The research programme has been monitoring Great White activity and behavioural ecology in False Bay since 2004. Between 2010 and 2016, spotters recorded an average of 205 sightings per year at their operating beaches during the spring and summer period. In 2018 the total number of shark sightings recorded fell to only 50, and this year there has not been a single confirmed Great White sighting by the spotters.

Neither has the Shark Spotters applied research programme detected any of the tagged Great Whites on their tracking receivers since 2017.

This pattern has been mirrored at Seal Island in the middle of False Bay. Shark activity at Seal Island, historically an important feeding ground for Great Whites during the winter period, has plummeted.

The shark cage diving eco-tourism operators, who would normally witness multiple individual sharks visiting their vessels and up to 30 seal predations daily, have not had a single sighting at Seal Island this year.

Further supporting evidence of the absence of these large apex predators is the lack of any feeding or bite marks on the whale carcasses the City has removed from False Bay this year.

Great White sharks, through the eco-tourism and documentary film making sectors, contribute significantly to Cape Town’s local economy.

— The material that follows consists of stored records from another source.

-- ==== Sys2Proof/Certificates/Slice0/Obligations.lean ====
section
/-! DEFINITION. The statements for the provers. Each `Obligations.<Name>` formalises the rules its docstring cites. A
result statement concludes that `exec` answers a next state, gives what the rule writes, and says that every other part of
the state is unchanged (`OnlyChanges`); memory is compared byte by byte. -/

open Sys2Proof Sys2Proof.Machine

namespace Sys2Proof.Claims

/-- Executing `i` writes the byte `val` to Vx, advances pc by 2 and changes nothing else. -/
def WritesReg (i : Instr) (x : Reg) (val : State → Byte) : Prop :=
  ∀ s, ∃ t, exec i s = .next t ∧ t.getV x = val s ∧ (∀ r, r ≠ x → t.getV r = s.getV r) ∧ t.pc = s.pc + 2 ∧
    OnlyChanges [.v, .pc] s t

/-- Executing `i` writes `val` to Vx and, unless x = F, `flag` to VF, advances pc by 2 and changes nothing else. -/
def WritesFlagAndReg (i : Instr) (x : Reg) (flag val : State → Byte) : Prop :=
  ∀ s, ∃ t, exec i s = .next t ∧ t.getV x = val s ∧ (x ≠ 0xF → t.getV 0xF = flag s) ∧
    (∀ r, r ≠ x → r ≠ 0xF → t.getV r = s.getV r) ∧ t.pc = s.pc + 2 ∧ OnlyChanges [.v, .pc] s t

/-- Executing `i` advances pc by 4 when `c` holds and by 2 otherwise, and changes nothing else. -/
def Skips (i : Instr) (c : State → Prop) : Prop :=
  ∀ s, ∃ t, exec i s = .next t ∧ (c s → t.pc = s.pc + 4) ∧ (¬ c s → t.pc = s.pc + 2) ∧ OnlyChanges [.pc] s t

/-- `t` is `s` halted with the reason `r`: pc and every other part are as before. -/
def HaltedAs (r : HaltReason) (s t : State) : Prop := t.status = .halted r ∧ OnlyChanges [.status] s t

/-- A sprite of `n` rows at I, drawn at column Vx and row Vy, has a set bit on the flat index `k` (43_display.md R211,
R213; the bit order is log entry 4's). -/
def SpriteCovers (s : State) (x y : Reg) (n : Nibble) (k : Nat) : Prop :=
  ∃ r < n.toNat, ∃ c < 8, (s.readByte (s.i.toNat + r)).getLsbD (7 - c) = true ∧
    ((s.getV y).toNat + r) * 64 + ((s.getV x).toNat + c) = k

/-- The instructions that may write VF, as a flag or as their destination (10_state.md R22). -/
def mayWriteVF : Instr → Bool
  | .addReg _ _ | .subReg _ _ | .shr _ _ | .subnReg _ _ | .shl _ _ | .drw _ _ _ => true
  | .ldImm x _ | .addImm x _ | .ldReg x _ | .orReg x _ | .andReg x _ | .xorReg x _ | .rnd x _ => x == 0xF
  | .ldVxDT x | .ldVxK x | .ldVxMem x => x == 0xF
  | _ => false

/-- The parts of the state an instruction may change when it does not fault, pc aside (10_state.md R22, R26 to R33). -/
def mayChange : Instr → List Part
  | .cls => [.fb, .redraw]
  | .ret => [.sp]
  | .call _ => [.stack, .sp]
  | .jp _ | .jpV0 _ => []
  | .seImm _ _ | .sneImm _ _ | .seReg _ _ | .sneReg _ _ | .skp _ | .sknp _ => []
  | .ldImm _ _ | .addImm _ _ | .ldReg _ _ | .orReg _ _ | .andReg _ _ | .xorReg _ _ => [.v]
  | .addReg _ _ | .subReg _ _ | .shr _ _ | .subnReg _ _ | .shl _ _ => [.v]
  | .ldI _ | .addI _ | .ldF _ => [.i]
  | .rnd _ _ => [.v, .draws]
  | .drw _ _ _ => [.v, .fb, .redraw]
  | .ldVxDT _ | .ldVxMem _ => [.v]
  | .ldVxK _ => [.v, .status]
  | .ldDTVx _ => [.dt]
  | .ldSTVx _ => [.st]
  | .ldB _ | .ldMemVx _ => [.mem]

/-- The fault an instruction raises in a state, by the table of 60_exceptions.md R270 (codes 3 to 7). -/
def faultOf (s : State) : Instr → Option OutOfBounds
  | .drw _ _ n => if 1 ≤ n.toNat ∧ s.i.toNat + n.toNat > 4096 then some (.memory s.i n.toNat) else none
  | .ldB _ => if s.i.toNat + 3 > 4096 then some (.memory s.i 3) else none
  | .ldMemVx x | .ldVxMem x =>
    if s.i.toNat + (x.toNat + 1) > 4096 then some (.memory s.i (x.toNat + 1)) else none
  | .call _ => if s.sp.val = 16 then some .stackOverflow else none
  | .ret => if s.sp.val = 0 then some .stackUnderflow else none
  | .skp x | .sknp x => if (s.getV x).toNat > 15 then some (.keyIndex (s.getV x)) else none
  | .addI x =>
    if s.i.toNat + (s.getV x).toNat > 0xFFFF then some (.indexOverflow (s.i.toNat + (s.getV x).toNat)) else none
  | _ => none

/-- The fault a cycle of a Running core raises, in the order of 60_exceptions.md R275. -/
def cycleFault (p : Params) (s : State) : Option HaltReason :=
  if s.pc.toNat > 0xFFE then some (.outOfBounds (.fetch s.pc))
  else match decodeWith p.loadSubcode (fetchWord s) with
    | none => some (.unknownOpcode (fetchWord s))
    | some i => (faultOf s i).map .outOfBounds

end Sys2Proof.Claims

open Sys2Proof.Claims

/-! ### Encoding -/

/-- Words written out from 30_encoding.md R91 and 95_test_vectors.md decode to what they stand for, or are unknown.
The words 00E1, 5121, 912F and E19F are unknown by the spec's own decision D4 (R87, R88); F265 decodes and F064 does not at
the default LOAD_SUBCODE, 0x65 (decision D5, log entry 2). -/
def Obligations.SpecWordsDecode : Prop :=
  decode 0x00E0 = some .cls ∧ decode 0x00EE = some .ret ∧ decode 0x1234 = some (.jp 0x234) ∧
  decode 0x3342 = some (.seImm 3 0x42) ∧ decode 0x8196 = some (.shr 1 9) ∧ decode 0x8127 = some (.subnReg 1 2) ∧
  decode 0xA2F0 = some (.ldI 0x2F0) ∧ decode 0xC30F = some (.rnd 3 0x0F) ∧ decode 0xD12F = some (.drw 1 2 0xF) ∧
  decode 0xE5A1 = some (.sknp 5) ∧ decode 0xF30A = some (.ldVxK 3) ∧ decode 0xF265 = some (.ldVxMem 2) ∧
  decode 0x0000 = none ∧ decode 0x00E1 = none ∧ decode 0x5121 = none ∧ decode 0x912F = none ∧
  decode 0x8008 = none ∧ decode 0x812D = none ∧ decode 0xE19F = none ∧ decode 0xF064 = none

Despite the lack of Great White shark activity, tourism operators have managed to view seven Gill sharks. Gill sharks were previously not present at Seal Island, and this confirms that there are changes happening within the ecosystem.

It is uncertain at this time whether the Great Whites have left False Bay for good, or whether this reduced presence is only short-term.

The City and the Shark Spotters applied research programme will continue to monitor shark activity in False Bay and remain hopeful that the absence of the sharks is a short-term cycle in a larger, long-term ecological pattern.

Despite the disappearance of the sharks from False Bay, the City will still continue with the Shark Spotting Programme at the following popular beaches:

  • Fish Hoek
  • Clovelly
  • Kalk Bay
  • Muizenberg
  • Monwabisi; and
  • Caves at Kogel Bay

The Fish Hoek shark exclusion barrier will also be deployed for the annual Spring Splash on September 1, over weekends, public holidays, and school holidays during October 2019, and April 2020; and daily from November 1 to March 31, 2020, weather permitting.